Occult macular dystrophy (OMD; OMIM 613587), first described by Miyake et al. in 1989, is an inherited macular dystrophy characterized by a progressive decrease in the visual acuity in eyes with a normal appearing fundus and normal fluorescein angiograms (Miyake Y, Ichikawa K, Shiose Y, Kawase Y, Am J Ophthalmol,108:292–9, 1989). The full-field electroretinograms (ERGs) are usually normal; however the focal macular ERGs, multifocal ERGs, and pattern ERGs are abnormal. Heterozygous mutations in the retinitis pigmentosa 1-like 1 (RP1L1) gene (OMIM 608581) cause this ocular condition, (Akahori M, Tsunoda K, Miyake Y, et al, Am J Hum Genet, 87:424–9, 2010, Tsunoda K, Usui T, Hatase T, et al, Retina J Retinal Vitreous Dis 32:1135–47, 2012, Miyake Y, Tsunoda K, Jpn J Ophthalmol, 59:71–80, 2015) and OMD with the RP1L1 mutations has been specifically designated as Miyake’s disease (Fujinami K, Kameya S, Kikuchi S, et al, Invest Ophthalmol Vis Sci, 57:4837–46, 2016). Characteristic changes in the microstructure of the photoreceptors have been detected by spectral-domain optical coherence tomography (SD-OCT) in eyes with Miyake’s disease (Tsunoda K, Usui T, Hatase T, et al, Retina J Retinal Vitreous Dis 32:1135–47, 2012, Fujinami K, Kameya S, Kikuchi S, et al, Invest Ophthalmol Vis Sci, 57:4837–46, 2016).

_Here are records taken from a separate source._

-- ==== Sys2Proof/Laws/Frames.lean ====
section
/-! SUPPORT. What each shared operation leaves as it was, field by field, for the operations that decide between cases
or run over several handles, circuits, items or slots. -/

namespace Sys2Proof.Machine

/-- A projection that every step of a fold keeps is kept by the fold. -/
theorem foldl_keeps {α β γ : Type} (P : α → γ) {f : α → β → α} (h : ∀ a x, P (f a x) = P a) (l : List β) (a : α) :
    P (l.foldl f a) = P a := by
  induction l generalizing a with
  | nil => rfl
  | cons x xs ih => rw [List.foldl_cons, ih, h]

@[simp] theorem State.count_frame (s : State) (c : Counter) :
    (s.count c).now = s.now ∧ (s.count c).settings = s.settings ∧ (s.count c).loader = s.loader ∧
    (s.count c).table = s.table ∧ (s.count c).store = s.store ∧ (s.count c).dir = s.dir ∧ (s.count c).line = s.line ∧
    (s.count c).rcu = s.rcu ∧ (s.count c).ee = s.ee ∧ (s.count c).workList = s.workList ∧ (s.count c).ou = s.ou ∧
    (s.count c).lcm = s.lcm ∧ (s.count c).port = s.port ∧ (s.count c).pending = s.pending := by
  simp only [State.count]
  split <;> simp

@[simp] theorem State.countTimes_frame (s : State) (c : Counter) (x0 : Nat) :
    (s.countTimes c x0).now = s.now ∧ (s.countTimes c x0).settings = s.settings ∧
    (s.countTimes c x0).loader = s.loader ∧ (s.countTimes c x0).table = s.table ∧
    (s.countTimes c x0).store = s.store ∧ (s.countTimes c x0).dir = s.dir ∧ (s.countTimes c x0).line = s.line ∧
    (s.countTimes c x0).rcu = s.rcu ∧ (s.countTimes c x0).ee = s.ee ∧ (s.countTimes c x0).workList = s.workList ∧
    (s.countTimes c x0).ou = s.ou ∧ (s.countTimes c x0).lcm = s.lcm ∧ (s.countTimes c x0).port = s.port ∧
    (s.countTimes c x0).pending = s.pending := by
  induction x0 with
  | zero => simp [State.countTimes]
  | succ n ih => simp [State.countTimes, ih]

@[simp] theorem State.putRecord_frame (s : State) (i : Fin 256) (r : Record) (changed : Bool) :
    (s.putRecord i r changed).now = s.now ∧ (s.putRecord i r changed).settings = s.settings ∧
    (s.putRecord i r changed).loader = s.loader ∧ (s.putRecord i r changed).store = s.store ∧
    (s.putRecord i r changed).dir = s.dir ∧ (s.putRecord i r changed).line = s.line ∧
    (s.putRecord i r changed).rcu = s.rcu ∧ (s.putRecord i r changed).ee = s.ee ∧
    (s.putRecord i r changed).workList = s.workList ∧ (s.putRecord i r changed).ou = s.ou ∧
    (s.putRecord i r changed).lcm = s.lcm ∧ (s.putRecord i r changed).port = s.port ∧
    (s.putRecord i r changed).counters = s.counters ∧ (s.putRecord i r changed).pending = s.pending := by
  simp only [State.putRecord]
  split <;> simp

@[simp] theorem State.insertAt_frame (s : State) (i : Fin 256) (r : Record) :
    (s.insertAt i r).now = s.now ∧ (s.insertAt i r).settings = s.settings ∧ (s.insertAt i r).loader = s.loader ∧
    (s.insertAt i r).store = s.store ∧ (s.insertAt i r).line = s.line ∧ (s.insertAt i r).rcu = s.rcu ∧
    (s.insertAt i r).ee = s.ee ∧ (s.insertAt i r).workList = s.workList ∧ (s.insertAt i r).ou = s.ou ∧
    (s.insertAt i r).lcm = s.lcm ∧ (s.insertAt i r).port = s.port ∧ (s.insertAt i r).events = s.events ∧
    (s.insertAt i r).counters = s.counters ∧ (s.insertAt i r).pending = s.pending := by
  simp only [State.insertAt]
  split <;> simp

@[simp] theorem State.notice_frame (s : State) (k : Fin 8) :
    (s.notice k).now = s.now ∧ (s.notice k).settings = s.settings ∧ (s.notice k).loader = s.loader ∧
    (s.notice k).table = s.table ∧ (s.notice k).store = s.store ∧ (s.notice k).dir = s.dir ∧
    (s.notice k).line = s.line ∧ (s.notice k).rcu = s.rcu ∧ (s.notice k).ee = s.ee ∧
    (s.notice k).workList = s.workList ∧ (s.notice k).ou = s.ou ∧ (s.notice k).port = s.port ∧
    (s.notice k).events = s.events ∧ (s.notice k).counters = s.counters ∧ (s.notice k).pending = s.pending := by
  simp only [State.notice]
  split <;> simp

@[simp] theorem State.noticeFeed_frame (s : State) (f : Feed) :
    (s.noticeFeed f).now = s.now ∧ (s.noticeFeed f).settings = s.settings ∧ (s.noticeFeed f).loader = s.loader ∧
    (s.noticeFeed f).table = s.table ∧ (s.noticeFeed f).store = s.store ∧ (s.noticeFeed f).dir = s.dir ∧
    (s.noticeFeed f).line = s.line ∧ (s.noticeFeed f).rcu = s.rcu ∧ (s.noticeFeed f).ee = s.ee ∧
    (s.noticeFeed f).workList = s.workList ∧ (s.noticeFeed f).ou = s.ou ∧ (s.noticeFeed f).port = s.port ∧
    (s.noticeFeed f).events = s.events ∧ (s.noticeFeed f).counters = s.counters ∧
    (s.noticeFeed f).pending = s.pending := by
  simp only [State.noticeFeed]
  split <;> simp

@[simp] theorem State.setDemandState_frame (s : State) (i : Fin 256) (r : Record) (d : DemandState) :
    (s.setDemandState i r d).now = s.now ∧ (s.setDemandState i r d).settings = s.settings ∧
    (s.setDemandState i r d).loader = s.loader ∧ (s.setDemandState i r d).store = s.store ∧
    (s.setDemandState i r d).dir = s.dir ∧ (s.setDemandState i r d).line = s.line ∧
    (s.setDemandState i r d).rcu = s.rcu ∧ (s.setDemandState i r d).ee = s.ee ∧
    (s.setDemandState i r d).workList = s.workList ∧ (s.setDemandState i r d).lcm = s.lcm ∧
    (s.setDemandState i r d).port = s.port ∧ (s.setDemandState i r d).counters = s.counters ∧
    (s.setDemandState i r d).pending = s.pending := by simp [State.setDemandState]

@[simp] theorem State.removeRecord_frame (s : State) (i : Fin 256) (r : Record) :
    (s.removeRecord i r).now = s.now ∧ (s.removeRecord i r).settings = s.settings ∧
    (s.removeRecord i r).loader = s.loader ∧ (s.removeRecord i r).line = s.line ∧ (s.removeRecord i r).rcu = s.rcu ∧
    (s.removeRecord i r).workList = s.workList ∧ (s.removeRecord i r).port = s.port ∧
    (s.removeRecord i r).events = s.events ∧ (s.removeRecord i r).counters = s.counters ∧
    (s.removeRecord i r).pending = s.pending := by
  simp only [State.removeRecord]
  split <;> simp

@[simp] theorem State.flashOn_frame (s : State) (k : Fin 8) :
    (s.flashOn k).now = s.now ∧ (s.flashOn k).settings = s.settings ∧ (s.flashOn k).loader = s.loader ∧
    (s.flashOn k).table = s.table ∧ (s.flashOn k).store = s.store ∧ (s.flashOn k).dir = s.dir ∧
    (s.flashOn k).line = s.line ∧ (s.flashOn k).rcu = s.rcu ∧ (s.flashOn k).ee = s.ee ∧
    (s.flashOn k).workList = s.workList ∧ (s.flashOn k).ou = s.ou ∧ (s.flashOn k).port = s.port ∧
    (s.flashOn k).events = s.events ∧ (s.flashOn k).counters = s.counters ∧ (s.flashOn k).pending = s.pending := by
  simp only [State.flashOn]
  split <;> simp

@[simp] theorem State.startFlash_frame (s : State) :
    (s.startFlash).now = s.now ∧ (s.startFlash).settings = s.settings ∧ (s.startFlash).loader = s.loader ∧
    (s.startFlash).table = s.table ∧ (s.startFlash).store = s.store ∧ (s.startFlash).dir = s.dir ∧
    (s.startFlash).line = s.line ∧ (s.startFlash).rcu = s.rcu ∧ (s.startFlash).ee = s.ee ∧
    (s.startFlash).workList = s.workList ∧ (s.startFlash).ou = s.ou ∧ (s.startFlash).port = s.port ∧
    (s.startFlash).events = s.events ∧ (s.startFlash).counters = s.counters ∧ (s.startFlash).pending = s.pending := by
  simp only [State.startFlash]
  refine ⟨?_, ?_, ?_, ?_, ?_, ?_, ?_, ?_, ?_, ?_, ?_, ?_, ?_, ?_, ?_⟩
  · simp [foldl_keeps (fun x : State => x.now)]
  · simp [foldl_keeps (fun x : State => x.settings)]
  · simp [foldl_keeps (fun x : State => x.loader)]
  · simp [foldl_keeps (fun x : State => x.table)]
  · simp [foldl_keeps (fun x : State => x.store)]
  · simp [foldl_keeps (fun x : State => x.dir)]
  · simp [foldl_keeps (fun x : State => x.line)]
  · simp [foldl_keeps (fun x : State => x.rcu)]
  · simp [foldl_keeps (fun x : State => x.ee)]
  · simp [foldl_keeps (fun x : State => x.workList)]
  · simp [foldl_keeps (fun x : State => x.ou)]
  · simp [foldl_keeps (fun x : State => x.port)]
  · simp [foldl_keeps (fun x : State => x.events)]
  · simp [foldl_keeps (fun x : State => x.counters)]
  · simp [foldl_keeps (fun x : State => x.pending)]

@[simp] theorem State.judge_frame (s : State) (k : Fin 8) (m : Nat) :
    (s.judge k m).now = s.now ∧ (s.judge k m).settings = s.settings ∧ (s.judge k m).loader = s.loader ∧
    (s.judge k m).table = s.table ∧ (s.judge k m).store = s.store ∧ (s.judge k m).dir = s.dir ∧
    (s.judge k m).line = s.line ∧ (s.judge k m).rcu = s.rcu ∧ (s.judge k m).ee = s.ee ∧
    (s.judge k m).workList = s.workList ∧ (s.judge k m).ou = s.ou ∧ (s.judge k m).port = s.port ∧
    (s.judge k m).counters = s.counters ∧ (s.judge k m).pending = s.pending := by
  simp only [State.judge]
  split <;> simp

@[simp] theorem State.sampleCircuit_frame (s : State) (readings : Vector Nat 8) (k : Fin 8) :
    (s.sampleCircuit readings k).now = s.now ∧ (s.sampleCircuit readings k).settings = s.settings ∧
    (s.sampleCircuit readings k).loader = s.loader ∧ (s.sampleCircuit readings k).table = s.table ∧
    (s.sampleCircuit readings k).store = s.store ∧ (s.sampleCircuit readings k).dir = s.dir ∧
    (s.sampleCircuit readings k).line = s.line ∧ (s.sampleCircuit readings k).rcu = s.rcu ∧
    (s.sampleCircuit readings k).ee = s.ee ∧ (s.sampleCircuit readings k).workList = s.workList ∧
    (s.sampleCircuit readings k).ou = s.ou ∧ (s.sampleCircuit readings k).port = s.port ∧
    (s.sampleCircuit readings k).counters = s.counters ∧ (s.sampleCircuit readings k).pending = s.pending := by
  simp only [State.sampleCircuit]
  split <;> simp

@[simp] theorem State.attribute_frame (s : State) (k : Fin 8) (j : Job) :
    (s.attribute k j).now = s.now ∧ (s.attribute k j).settings = s.settings ∧ (s.attribute k j).loader = s.loader ∧
    (s.attribute k j).store = s.store ∧ (s.attribute k j).dir = s.dir ∧ (s.attribute k j).line = s.line ∧
    (s.attribute k j).rcu = s.rcu ∧ (s.attribute k j).ee = s.ee ∧ (s.attribute k j).workList = s.workList ∧
    (s.attribute k j).ou = s.ou ∧ (s.attribute k j).port = s.port ∧ (s.attribute k j).counters = s.counters ∧
    (s.attribute k j).pending = s.pending := by
  simp only [State.attribute]
  split <;> simp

The most common mutation is the c.133C > T, p.Arg45Trp mutation in exon 2, and there is another hot spot between amino acid numbers 1194 and 1201 in exon 4 which is downstream of the doublecortin domain (Fujinami K, Kameya S, Kikuchi S, et al, Invest Ophthalmol Vis Sci, 57:4837–46, 2016, Kabuto T, Takahashi H, Goto-Fukuura Y, et al, Mol Vis, 18:1031–9, 2012, Davidson AE, Sergouniotis PI, Mackay DS, et al, Hum Mutat, 34:506–14, 2013). In addition to the typical phenotype of OMD, extensive retinal dysfunction such as generalized cone dysfunction and generalized rod-cone dysfunction has been documented in patients with biallelic mutations in the RP1L1 gene (Davidson AE, Sergouniotis PI, Mackay DS, et al, Hum Mutat, 34:506–14, 2013, Kikuchi S, Kameya S, Gocho K, et al, Biomed Res Int, 2015:545243, 2015).